American Made Blurbs & Reviews

“At last, an elegy for the working class that doesn’t skate on limpid stereotypes about laziness or lack of thrift. Farah Stockman did not just parachute into the lives of displaced steelworkers in Indiana for her debut narrative masterpiece. She stayed, and then stayed some more. American Made is THE STORY about how the rich screwed the working class while the rest of us yawned from our cushy bubbles. With humor, breathtaking honesty, and a historian’s satellite view, Stockman illuminates the fault lines ripping America apart.”

— Beth Macy, author of Factory Man and Dopesick


“Farah Stockman’s respect for hard-working people is why they have given her access into their world, with all of its defeats and conquests. Her thoughtfulness as a writer is why we’re invited into their hearts, where dreams still simmer. Reading American Made is to understand the strength and courage it takes to forge a life in a world too many want to pretend does not exist. An extraordinary tribute to the rest of America.”

—Connie Schultz, author of …and His Lovely Wife and The Daughters of Erietown


“The task of 21st-century capitalism is to find a model that combines growth and innovation with ways to protect people from the painful shifts these forces so often bring. “American Made” is a reminder that this search continues.”

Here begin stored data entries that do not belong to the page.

-- ==== Sys2Proof/Machine/Views.lean ====
section
/-! DEFINITION. What the blocks read: the records under their ids, and the conditions the chapters name (a section is
CLEAR, a point is in position, a link is DOWN, a candidate is satisfied). Nothing here changes the state. -/

namespace Sys2Proof.Machine

/-! ### Records under their ids -/

/-- The definition of an element, if one is configured (01, 1.1). -/
def State.defn (s : State) (e : Nat) : Option ElementDef := s.cfg.elements.find e
/-- A section's run-time record. -/
def State.sect (s : State) (e : Nat) : SectionImage := (s.field.sections.find e).getD {}
/-- A point's detection. -/
def State.detection (s : State) (p : Nat) : Detection := (s.field.points.find p).getD .unknown
/-- A signal's run-time record of the FI. -/
def State.signal (s : State) (g : Nat) : SignalImage := (s.field.signals.find g).getD {}
/-- A group's supply state. -/
def State.supply (s : State) (g : Nat) : Supply := (s.field.supplies.find g).getD .unknown
/-- A route slot. -/
def State.slot (s : State) (i : Nat) : Slot := (s.locking.slots.find i).getD {}
/-- The lock record of a section or point. -/
def State.lock (s : State) (e : Nat) : Option Lock := s.locking.locks.find e
/-- A signal's permission. -/
def State.permission (s : State) (g : Nat) : Permission := (s.locking.permissions.find g).getD .stop
/-- A flank claim record with a count above 0. -/
def State.claim (s : State) (e : Nat) : Option Claim := s.claims.find e
/-- A throw record. -/
def State.throwOf (s : State) (p : Nat) : Throw := (s.movement.throws.find p).getD {}
/-- A power group's record. -/
def State.powerGroup (s : State) (g : Nat) : PowerGroup := (s.movement.groups.find g).getD {}
/-- A link record. -/
def State.link (s : State) (l : Nat) : Link := (s.links.find l).getD {}
/-- The receive side of a port. -/
def State.portInput (s : State) (l : Nat) : LineInput := (s.inputs.ports.find l).getD {}
/-- A boundary element record. -/
def State.boundary (s : State) (e : Nat) : Boundary := (s.boundaries.find e).getD {}
/-- A route definition. -/
def State.routeDef (s : State) (r : Nat) : Option RouteDef := s.cfg.routes.find r
/-- A link's parameters; for a link that no LINK_DEF defines, all 0. -/
def State.linkParams (s : State) (l : Nat) : LinkParams := (s.cfg.links.find l).getD ⟨0, 0, 0, 0, 0, false⟩

/-- The slot ids, in order. -/
def slotIds : List Nat := List.range Config.slotCount
/-- The link ids, in order. -/
def linkIds : List Nat := List.range Config.linkCount
/-- The power group ids, in order. -/
def groupIds : List Nat := List.range Config.groupCount

/-! ### Elements -/

/-- The element is a SECTION. -/
def State.isSection (s : State) (e : Nat) : Bool := match s.defn e with
  | some (.sect _) => true
  | _ => false
/-- The element is a POINT. -/
def State.isPoint (s : State) (e : Nat) : Bool := match s.defn e with
  | some (.point ..) => true
  | _ => false
/-- The element is a SIGNAL. -/
def State.isSignal (s : State) (e : Nat) : Bool := match s.defn e with
  | some (.signal ..) => true
  | _ => false
/-- The element is a BOUNDARY element. -/
def State.isBoundary (s : State) (e : Nat) : Bool := match s.defn e with
  | some (.boundary ..) => true
  | _ => false

/-- The section that contains a point; 65535, which is no element, when the id is no point. -/
def State.containing (s : State) (p : Nat) : Nat := match s.defn p with
  | some (.point within _ _ _ _) => within
  | _ => 65535
/-- The power group of a point; none when the id is no point. -/
def State.groupOf (s : State) (p : Nat) : Option Nat := match s.defn p with
  | some (.point _ g _ _ _) => some g
  | _ => none
/-- The link of a boundary element. -/
def State.linkOf (s : State) (e : Nat) : Option Nat := match s.defn e with
  | some (.boundary l _ _ _) => some l
  | _ => none
/-- The remote element id of a boundary element. -/
def State.remoteOf (s : State) (e : Nat) : Nat := match s.defn e with
  | some (.boundary _ r _ _) => r
  | _ => 65535
/-- The role of a boundary element. -/
def State.roleOf (s : State) (e : Nat) : Option Role := match s.defn e with
  | some (.boundary _ _ role _) => some role
  | _ => none
/-- The adjacent local section of a boundary element. -/
def State.adjacentOf (s : State) (e : Nat) : Nat := match s.defn e with
  | some (.boundary _ _ _ a) => a
  | _ => 65535
/-- The boundary elements of a link, in increasing id order. -/
def State.boundariesOn (s : State) (l : Nat) : List Nat :=
  s.cfg.elements.keys.filter (fun e => s.linkOf e == some l)
/-- The points of the area, in increasing id order. -/
def State.points (s : State) : List Nat := s.cfg.elements.keys.filter s.isPoint
/-- The points of a power group, in increasing id order. -/
def State.pointsOf (s : State) (g : Nat) : List Nat := s.points.filter (fun p => s.groupOf p == some g)

/-! ### Detection (R3, R6, R7) -/

/-- A section is CLEAR; every other held detection counts as occupied (R3). -/
def State.isClear (s : State) (e : Nat) : Bool := (s.sect e).held == .clear
/-- A section counts as occupied (R3). -/
def State.isOccupied (s : State) (e : Nat) : Bool := !s.isClear e
/-- The detection that shows a point in a position. -/
def Position.detection : Position → Detection
  | .normal => .normal
  | .reverse => .reverse
/-- The position a detection shows, if it is a rest detection (R6). -/
def Detection.position : Detection → Option Position
  | .normal => some .normal
  | .reverse => some .reverse
  | _ => none
/-- A point is detected in a position (R6). -/
def State.detectedIn (s : State) (p : Nat) (pos : Position) : Bool := s.detection p == pos.detection
/-- A point is in a position (R6). -/
def State.atRest (s : State) (p : Nat) : Bool := (s.detection p).position.isSome
/-- A signal is proved at stop (R7). -/
def State.stopProven (s : State) (g : Nat) : Bool := (s.signal g).proving == .stopProven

—Richard Davies, The New York Times


“Stockman shows the shattering effects of globalization on the unskilled workers sometimes called “the precariat” for the precariousness of their jobs… this book gives a valuable account of the many things work means to Americans.”

Kirkus Reviews


“Pulitzer winner Stockman debuts with a vivid and empathetic examination of “what jobs mean to people.” She centers the narrative on three former employees of the Rexnord bearing plant in Indianapolis, Ind., which announced in 2016 that it would close its doors and move production to Mexico and Texas. Shannon Mulcahy, who had been one of the first female steelworkers at Rexnord, credits the job with helping her escape an abusive marriage and support her multigenerational family. Since the plant’s closure in 2017, she’s struggled to find work that will provide the same benefits and sense of pride. Wally Hall sees the plant’s closure as the spur he needs to try to launch his own barbecue business, while union leader John Feltner has harsh words for coworkers who agreed to train their Mexican replacements for a $4 per hour bonus. Stockman contextualizes developments in her protagonists’ lives with lucid discussions of globalization, immigration, and the rise of the service economy, and casts events against the backdrop of America’s recent political turmoils, noting that Donald Trump’s harsh criticism of Rexnord’s closure earned him supporters among the plant’s workers. Throughout, Stockman interrogates her own political and cultural assumptions, and draws vibrant profiles of her three main subjects and their colleagues. The result is an intimate and captivating study of the forces dividing America.”

Publisher’s Weekly, starred review


“AMERICAN MADE by Farah Stockman is a very good book, and in some ways, is exactly what the book jacket says it is: a serious and thoughtful look at what happens to people when they lose their jobs.”

Charlie Baker, Governor of Massachusetts

“While the book is centered on John, Wally and Shannon, its themes are far broader than one plant’s closing, ranging from the union movement to the manufacturing economy to trade deals and globalization. Stockman notes that NAFTA resulted in a net loss of American jobs, and the “greatest job losses were blue-collar workers,” resulting in the anger that led many of those workers to vote for Trump after he promised to save their jobs.
Stockman’s insights into race, class and education include acknowledging her own privilege, as the “child of two Ph.D.s” who is “among the tiny number of black people to make it into Harvard.”
“This willingness to self-interrogate is one of the book’s many strengths, as is Stockman’s ability to really capture the humanity of her sources, to understand lives different from her own. Above all, the book argues, it’s the humanity of workers that suffers when jobs go away. As the economy continues to reward those at the top and punish those below, she writes, people’s entire communities suffer, from household to household; “the less stable the job prospects, the more fragile the family.”


“An Indiana steel plant closed in 2017 and hundreds of jobs went to Mexico. NPR’s Steve Inskeep talks to Farah Stockman about her book: American Made — What Happens to People when Work Disappears.”